Jan 26 2010 11:12AM
Doubt that growth of the new creditor economies is the real driver for the metals market is waning ever more rapidly. Not everyone will view that as a good thing, but most will now look to China for the moment and to the other big areas of expansion in due course for cues on which direction the sector will take. That, and recognition of very real supply constraints, has been the HRA stance for most of this century. So it’s time for us to do the worrying.
Last month we told Dispatch readers that we don’t view China’s resurgent economy as abnormal given its high savings rate, and that concern should be more focused on overheating of the economy. China’s imports were up by 56% y/y in December, which is mirrored by a gain of almost that much for the year of iron ore import on a tonnage basis. It’s true that China’s exports are also finally growing again with a 17% y/y gain in December, which puts China ahead of Germany as the biggest exporter on the planet. Chinese auto sales nearly doubled last year, making them part of the biggest car market in the world, which 18 months ago wasn’t expected to happen before the middle of this decade.
It is also true that some Chinese housing markets saw 50% price gains. We aren’t amongst those who call this a bubble, at this point, since the supply excesses can be taken up eventually by the influx from the countryside. Some price spurts are to be expected in a rapidly urbanizing economy. However, spurts are the leading edge of spikes, and it’s the other edge that hurts.

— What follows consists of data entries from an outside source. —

-- ==== Sys2Proof/Machine/Mem.lean ====
section
/-! DEFINITION. The package's memory: HBM, the second tier and Hamper memory at their physical addresses
(R237), and every core's scratchpad (R217) at a key of the model's own, above every physical address
(notes/assumptions/5.md).  A byte that nothing has written reads 0 (notes/assumptions/4.md). -/

namespace Sys2Proof.Machine

/-- What an unlisted byte reads as (notes/assumptions/4.md, DESIGN CHOICE). -/
def memDefault : Byte := 0

/-- Reads one byte. -/
def memByte (m : List Host.Cell) (a : Nat) : Byte := tget memDefault m a

/-- Writes one byte, keeping the canonical form. -/
def memSet (m : List Host.Cell) (a : Nat) (b : Byte) : List Host.Cell := tset memDefault m a b

/-- The canonical form of memory: addresses strictly rising, and no entry that holds the default. -/
abbrev Memory.wf (m : List Host.Cell) : Bool := tableOk memDefault m

/-- Reads k bytes from address a upward. -/
def memRead (m : List Host.Cell) (a : Nat) : Nat → List Byte
  | 0 => []
  | k + 1 => memByte m a :: memRead m (a + 1) k

/-- Writes bytes from address a upward. -/
def memWrite (m : List Host.Cell) (a : Nat) : List Byte → List Host.Cell
  | [] => m
  | b :: r => memWrite (memSet m a b) (a + 1) r

/-- The little-endian number held by k bytes at a (R5). -/
def memNat (m : List Host.Cell) (a k : Nat) : Nat := leNat (memRead m a k)

/-- Writes (address, byte) pairs in list order. -/
def memWriteCells (m : List Host.Cell) : List (Nat × Byte) → List Host.Cell
  | [] => m
  | (a, b) :: r => memWriteCells (memSet m a b) r

/-- The key of byte `off` of core n's scratchpad. -/
def spadKey (n off : Nat) : Nat := 2 ^ 60 + n * 2 ^ 19 + off % 2 ^ 19

/-- The physical address of the second tier and of Hamper memory within a package (R237). -/
def cxlBase : Nat := 0x040000000000
def hamperBase : Nat := 0x100000000000

inductive MemKind where
  | hbm | cxl | hamper | spad | none
  deriving DecidableEq, Repr

/-- Which memory a local address lies in (R237). -/
def memKind (a : Nat) : MemKind :=
  if a < 0x010000000000 then .hbm
  else if 0x040000000000 ≤ a ∧ a < 0x080000000000 then .cxl
  else if 0x100000000000 ≤ a ∧ a < 0x100004000000 then .hamper
  else if 2 ^ 60 ≤ a ∧ a < 2 ^ 60 + 2 ^ 31 then .spad
  else .none

/-- The size of the poison granule that holds an address (R243). -/
def granule (a : Nat) : Nat := if memKind a = .cxl then 64 else 32

/-- The base of the granule that holds an address. -/
def granuleBase (a : Nat) : Nat := a / granule a * granule a

/-- Marks the granule at an address poisoned (R243). -/
def poisonGranule (p : Tbl Bool) (a : Nat) : Tbl Bool := tset false p (granuleBase a / 32) true

/-- Whether a byte lies in a poisoned granule. -/
def poisonedByte (p : Tbl Bool) (a : Nat) : Bool := tget false p (granuleBase a / 32)

/-- The first poisoned byte among k bytes from a upward. -/
def firstPoison (p : Tbl Bool) (a : Nat) : Nat → Option Nat
  | 0 => none
  | k + 1 => if poisonedByte p a then some a else firstPoison p (a + 1) k

/-- Clears the poison of each granule that the bytes [a, a + k) cover whole (R244): k bytes are walked,
and a granule is cleared at its first byte when its last byte is covered too. -/
def clearCovered (p : Tbl Bool) (a : Nat) : Nat → Tbl Bool
  | 0 => p
  | k + 1 =>
    let p := if granuleBase a = a ∧ granule a ≤ k + 1 then tset false p (a / 32) false else p
    clearCovered p (a + 1) k

/-- A write of bytes by a means that owns its memory: contents, and the poison it clears (R244). -/
def State.putBytes (s : State) (a : Nat) (bs : List Byte) : State :=
  { s with mem := memWrite s.mem a bs, poison := clearCovered s.poison a bs.length }

/-- Bytes of the package's memory. -/
def State.bytes (s : State) (a k : Nat) : List Byte := memRead s.mem a k

/-- A number in the package's memory. -/
def State.num (s : State) (a k : Nat) : Nat := memNat s.mem a k

end Sys2Proof.Machine
end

China is shifting to a tightening policy, which is wise before the housing and commercial space markets get any more heated. It is time for a check on the allocation of capital. Like other economies, China has a large dollop of government incentive charging it. Unlike most, it probably didn’t need as much stimulus as was supplied and, equally important, it doesn’t have a big government debt that requires things like tax holidays be rescinded or new taxes invented to cover it. The mood shift required to push housing prices that fast is the real worry. That could probably use some grounding, before it gets tied.
There has also been some heat under a series of new exploration deals coming to market, particularly if they encompass the building materials copper and iron. Some are doubling before the due diligence can be finished. That doesn’t necessarily mean they are getting overvalued, and on the whole we like it when juniors are moving higher. It’s also true that many of last year’s big gainers have gone into neutral, so this has not been exuberance at play so much as a desire for newness. But, see above for comments about spikes and edges.
Over the next ten days Vancouver will host three separate conferences about resources and investment therein, and some of the early year enthusiasm relates to expectation of what may come from those gatherings. We will be looking for new deals as well looking over ones already on the list. Both will be part of a sorting process over the first half of this year. We admit to a quandary about copper’s dual gains for price and warehouse stocks, but can’t see changing our stance before the red metal changes its capricious ways. We’ve been teased before.